Oscar Plouffe, who had been too busy to look at the programme which was to be a souvenir of an occasion that would shine in the history of Montville, whisked it from his pocket. He looked. He frowned. Then, with a jaunty air, he shrugged.
“It is doubtless a mistake of the printer.”
BUT it was not, unfortunately, a mistake of the printer.
When the red-shirted Canadiens skated out on to the ice, Montville let loose a roar of welcome and eagerly scanned the skimming figures, seeking the sturdy, bulletheaded Touchette. But in vain.

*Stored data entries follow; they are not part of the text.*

/-- JTLOAD (R216): tags need LDCAP (01 R40). -/
def jtloadBody (f : Ext) : Act Unit := do
  let a ← readG f.a f.ta
  let addr := capAddr a.val
  deref a addr 64 [permLD]
  let head := wordsOf 8 ((← readGranules addr 4).flatMap (·.1))
  let nrel := (head.getD 0 0#64).toNat
  trapIf (nrel == 0 || decide (16 < nrel) || (head.drop 1).any (· != 0#64)) 0x0D (joinInfo 0 false 0xFF 0)
  deref a addr (64 + 128 * nrel) [permLD]
  let gs ← readGranules (addr + 64) (8 * nrel)
  let keep := capHas a.val permLDCAP
  let entries := (List.range nrel).map (fun k =>
    let g := (gs.drop (8 * k)).take 8
    (wordsOf 16 (g.flatMap (·.1)), g.map (fun x => x.2 && keep)))
  match entries.mapIdx (fun k e => (relationReserved e.1).map (fun o => (k, o))) |>.findSome? id with
  | some (k, o) => trap 0x0D (joinInfo 0 false o k)
  | none => do
    let rels := entries.map (fun e => relationOf e.1 e.2)
    match typeFault rels with
    | some (k, o) => trap 0x0D (joinInfo 0 false o k)
    | none => do
      let slot := f.imm.toNat % 64
      let c ← getCtx
      let gen := (c.types.getD slot ⟨0#16, []⟩).gen + 1#16
      modCtx c.number (fun c => { c with types := c.types.setIfInBounds slot ⟨gen, rels⟩ })
      writeG f.d ⟨makeType nrel gen slot (capCursor a.val), true⟩

/-- JTCHK (R218). -/
def jtchkBody (f : Ext) : Act Unit := do
  let a ← readG f.a f.ta
  let b ← readG f.b f.tb
  let edge := f.imm.toNat % 16
  let width := f.imm.toNat / 16 % 2 ^ 11 + 1
  let counts := f.fmt == 14#4
  let (rels, _) ← typeRelation a edge
  let cursor := capCursor b.val
  trapIf (!b.tag) 0x04 cursor
  trapIf (capSealed b.val) 0x07 cursor
  trapIf (!(capHas b.val permLD && capHas b.val permST && capHas b.val permJOIN)) 0x06 cursor
  trapIf (cursor.toNat % 8 != 0) 0x08 cursor
  trapIf (!(coversFrom b.val (keyCount rels edge * (if counts then 8 else 4 * width)))) 0x05 cursor
  writeG f.d ⟨makeKpr (capPerms b.val) width counts edge (kprGen a.val) (kprSlot a.val) cursor, true⟩

/-! ## Rows, directories and slices (R215, R219, 10 R290) -/

/-- The N32 at an offset of a row. -/
def rowWord (x : Relation) (i off : Nat) : Act Nat :=
  fxRead x.rows (addOffset (capAddr x.rows.val) (i * x.rowBytes + off : Nat)) 4

/-- The N32 of a directory. -/
def directoryWord (x : Relation) (k : Nat) : Act Nat := fxRead x.directory (addOffset (capAddr x.directory.val) (4 * k : Nat)) 4

/-- first(k) and end(k) (R290). -/
def keyRows (x : Relation) (k : Nat) : Act (Nat × Nat) := do
  let lo ← directoryWord x k
  let hi ← directoryWord x (k + 1)
  let first := min lo x.nrows
  return (first, max first (min hi x.nrows))

def heavyOf (x : Relation) : Nat := if x.heavy = 0 then 4096 else x.heavy

/-- Slices of a key with `count` rows (R219). -/
def sliceCount (x : Relation) (count : Nat) : Nat := max 1 ((count + heavyOf x - 1) / heavyOf x)

/-- First row and row count of slice s. -/
def sliceRows (x : Relation) (first stop s : Nat) : Nat × Nat :=
  let lo := first + s * heavyOf x
  (lo, min (lo + heavyOf x) stop - lo)

/-- DESIGN CHOICE: notes/assumptions/10.md. -/
def jkeyBody (f : Ext) : Act Unit := do
  let a ← readG f.a f.ta
  let b ← readData f.b f.tb
  let r := f.imm.toNat % 16
  let (rels, x) ← typeRelation a r
  let i := b.toNat % 2 ^ 32
  trapIf (decide (x.nrows ≤ i)) 0x05 (capCursor a.val)
  let key ← if r = 0 then pure 0 else rowWord x i x.keyOff
  trapIf (decide (keyCount rels r ≤ key)) 0x0D (joinInfo i false 0xFF r)
  writeData f.d (w64 key)

/-- DESIGN CHOICE: notes/assumptions/10.md. -/
def jheavyBody (f : Ext) : Act Unit := do
  let a ← readG f.a f.ta
  let b ← readData f.b f.tb
  let r := f.imm.toNat % 16
  let (rels, x) ← typeRelation a r
  let k := b.toNat % 2 ^ 32
  trapIf (decide (keyCount rels r ≤ k)) 0x05 (capCursor a.val)
  let (first, stop) ← keyRows x k
  writeData f.d (w64 (sliceCount x (stop - first)))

Touchette was not with the team. He was not on the ice. Montville took refuge in excuses. Touchette was late. Touchette would appear presently. But everyone was puzzled, disappointed, apprehensive. And when the game began, with Adelard Touchette neither on the ice nor in the players’ box, gloom settled down upon the delegation from Montville.
"But what has happened?” demanded Mayor Lillivert. “We come to see Touchette. Where is Touchette?”
“Yes,” piped Adolphus Tantivy. “Oscar Plouffe has arranged this excursion at great expense to us all. It is incredible. I am stunned. We are all made to look ridiculous. Where is Touchette? And where, in fact, is Oscar Plouffe?”
Oscar Plouffe had deserted his delegation in this black hour. The game began, and Montville regarded it sourly. The rink roared with cheers for the fleet Canadiens, rang with anathemas against the redoubtable M. Shore and his Boston crew, but there was not so much as a peep out of the glum little group from Montville.
But Oscar Plouffe had gone into action. A little pale, a little shaken, he was tugging at the elbow of a bored young man in the press box.
“Sir—I beg your pardon—a little information—it is about Touchette—Adelard Touchette—is he ill?”
The bored young man looked at him.
“I’ll tell the world,” he said. “He’s about the sickest kid in Montreal right now.”
“Is it—is it serious?” spluttered Plouffe. “Well, they’re sending him back to Providence for a rest cure so he can get in shape to tackle Schmeling.”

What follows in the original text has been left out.